In the same lane, Life Expectancy and Fertility Rate were analyzed. The result shows that countries with higher life expectancy tend to have lower fertility rates. Lastly, Life Expectancy and Population Growth were considered and higher life expectancy is often linked to lower population growth rates.
# Calculating correlation matrix
correlation_matrix <- cor(economic_indicators, use = "complete.obs")
# Print correlation matrix
print(correlation_matrix)
## GDP_PC GDP_GROWTH Employedtopopul Fertility_Rate Life_expt
## GDP_PC 1.0000000 0.9602481 -0.23484760 0.3092626 -0.3792636
## GDP_GROWTH 0.9602481 1.0000000 -0.22362501 0.5113965 -0.5373129
## Employedtopopul -0.2348476 -0.2236250 1.00000000 -0.1621408 0.5444490
## Fertility_Rate 0.3092626 0.5113965 -0.16214078 1.0000000 -0.8533639
## Life_expt -0.3792636 -0.5373129 0.54444898 -0.8533639 1.0000000
## Popul_Growth 0.2175076 0.4812365 -0.04360777 0.8105208 -0.6838790
## Popul_Growth
## GDP_PC 0.21750765
## GDP_GROWTH 0.48123647
## Employedtopopul -0.04360777
## Fertility_Rate 0.81052080
## Life_expt -0.68387904
## Popul_Growth 1.00000000
# Visualizing the correlation matrix using a heatmap
ggplot(data = melt(correlation_matrix), aes(Var1, Var2, fill = value)) +
geom_tile(color = "white") +
scale_fill_gradient2(low = "blue", high = "red", mid = "white", midpoint = 0, limit = c(-1, 1), space = "Lab", name="Correlation") +
theme_minimal() +
theme(axis.text.x = element_text(angle = 45, hjust = 1))
Considering the Employment to Population Ratio, the ratio indicates the proportion of the working-age population that is employed.

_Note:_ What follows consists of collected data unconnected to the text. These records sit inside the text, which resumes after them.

/-- What the block has shown to the outside: the words of the last read, the writes to host memory (address and
bytes, oldest first), the MSI-X messages, the superframes relayed out of DN,
and the lock-link frames that carried events, each with its port (DN: true) and the TB at which it began (R102). -/
structure Outputs where
  readData : List Word
  hostOut  : List (Nat × List Byte)
  msix     : List Nat
  relayed  : List (BitVec 128)
  frames   : List (Bool × Tb × BitVec 80)
  deriving DecidableEq, Repr, Inhabited

/-- The whole state of the block, with its queue of waiting commands. -/
structure State where
  tb      : Tb
  model   : Model
  boot    : Boot
  otp     : Otp
  ident   : Ident
  pci     : Pci
  ptm     : Ptm
  diag    : Diag
  latBar  : Latches
  latDiag : Latches
  frozen  : Option Frozen
  inlets  : List Inlet
  outlets : List Ring
  evRing  : Ring
  ev      : EventUnit
  tags    : List TagUse
  works   : List Work
  weir    : Weir
  bulks   : List Bulk
  dma     : List Dma
  runs    : List Run
  groups  : List Group
  images  : List Image
  nextImage : Nat
  results : List Results
  dies    : List Die
  clusters : List Cluster
  chans   : List Chan
  link    : LockLink
  ripple  : Ripple
  serial  : Serial
  cal     : CalUnit
  out     : Outputs
  free    : Nat
  pending : List Instr
  deriving DecidableEq, Repr
/-! ### Outcomes -/

/-- Reasons a step can stop with a fault. -/
inductive Fault where
  /-- Raised by no command: every event the hardware calls a fault is an effect on the state (R336 to R349), so a step
  of the block never stops. Safe. -/
  | none_
  deriving DecidableEq, Repr

/-- Reasons a step can be refused. -/
inductive Refusal where
  /-- Raised by a command that has no meaning in the model yet; the mnemonic names it. Safe. -/
  | notModelled (mnemonic : String)
  deriving DecidableEq, Repr

/-! ### Reset values -/

/-- Number of dies of a model (R1). -/
def Model.dies : Model → Nat
  | .lx8512 => 8
  | .lx4256 => 4
  | .lx2128 => 2

/-- Model mask bit (R1, R4). -/
def Model.mask : Model → BitVec 8
  | .lx8512 => 4
  | .lx4256 => 2
  | .lx2128 => 1

/-- PCI device ID (R1). -/
def Model.device : Model → BitVec 16
  | .lx8512 => 0x8512
  | .lx4256 => 0x4256
  | .lx2128 => 0x2128

/-- Mask of the dies a model populates (R1). -/
def Model.dieMask : Model → BitVec 8
  | .lx8512 => 0xFF
  | .lx4256 => 0x0F
  | .lx2128 => 0x03

/-- The identity defaults (R278, R364). -/
def Ident.default (m : Model) : Ident :=
  { signing := false, keyMask := 0, keys := List.replicate 4 [], subVendor := 0x1F3C, subId := m.device }

/-- The default still-code entry (R68). -/
def StillCodes.default : StillCodes :=
  { connected := false, mode := .hizMeas, range := 0, force := 0x10000, clampHi := 0xF0A3, clampLo := 0x0F5D }

/-- The reset codes of a channel's DACs (R78). -/
def Codes.reset : Codes :=
  { force := 0x10000, levels := [0x4000, 0x4000, 0x4000, 0x4000, 0x4000, 0xF0A3, 0x0F5D] }

/-- A channel after reset (R66, R78, R171). -/
def Chan.reset : Chan :=
  { st := { mode := .off, still := true, range := 0, switchClosed := false, rpsBusy := false, inRun := false,
            gangMember := false, gangMeas := false, gangSizeM1 := 0, clampLive := false, otDrvLive := false,
            otPmuLive := false, rangeSettle := false, lastCause := 0 }
    fl := { otDrv := false, otPmu := false, clampHit := false, protTrip := false, senseDiverge := false,
            senseOpen := false, queueEmpty := false, overrange := false }
    dac := Codes.reset
    shadow := Codes.reset
    dacDiv := 100
    cfg := { hyst := 0, termEn := true, dclampEn := true, senseCheck := true }
    queue := []
    qEmpty := 0
    drive := .off
    still := StillCodes.default
    override := none
    forces := []
    meas := { sel := 0, avgM1 := 0, avgFrom := 0, lastTb := 0, last := 0, chg := 0, chgTb := 0, ovr := false, chgSat := false,
              fails := 0, frac := 0, clearAt := none, cleared := 0 }
    wave := none
    grid := none
    faulted := false
    savedCfg := none
    lastEdge := 0
    lastStrobe := 0
    prevStrobe := 0
    waveNext := none
    levelDue := false
    past := []
    anaHeld := List.replicate 8 none }

/-- The pattern PLL setting after reset (R107). -/
def PllSetting.reset : PllSetting := { frac := 0, nint := 96, post := 12, dither := true, seed := 1 }

/-- A pattern PLL after reset (R107). -/
def Pll.reset : Pll :=
  { set := PllSetting.reset, locked := false, holdover := false, tracking := false, relocking := false,
    synced := false, lol := false, guardHit := false, lolCnt := 0, lolTb := 0, syncTb := 0, target := none,
    startTb := 0, from_ := 0, cmd := none, waiting := []
    modulator := { lfsr := 1, acc1 := 0, acc2 := 0, acc3 := 0, asOf := 0 }, edge := none, switchTb := none }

Countries show different trends in employment over time. See the figure below:
ggplot(data, aes(x = Year, y = Employedtopopul, color = Country)) +
geom_line() +
labs(title = "Employment to Population Ratio Over Time", x = "Year", y = "Employment to Population Ratio") +
theme_minimal()
The Life Expectancy over the years trends differ, reflecting improvements or challenges in healthcare and living standards. This can be seen in the figure below:
ggplot(data, aes(x = Year, y = Life_expt, color = Country)) +
geom_line() +
labs(title = "Life Expectancy Over Time", x = "Year", y = "Life Expectancy at Birth") +
theme_minimal()
This analysis provided insights into the socio-economic development trends across various countries from 2004 to 2015. Key findings include:
Significant variations in adolescent fertility rates, birth rates, and infant mortality rates among countries, indicating differences in health and social conditions.
A general trend of economic growth, although the rates vary considerably between countries.
Correlations between economic indicators, such as higher GDP per capita are associated with higher GDP growth rates, and lower fertility rates are linked with higher life expectancy.
Employment trends and life expectancy show differing patterns over time, reflecting the unique socio-economic conditions of each country.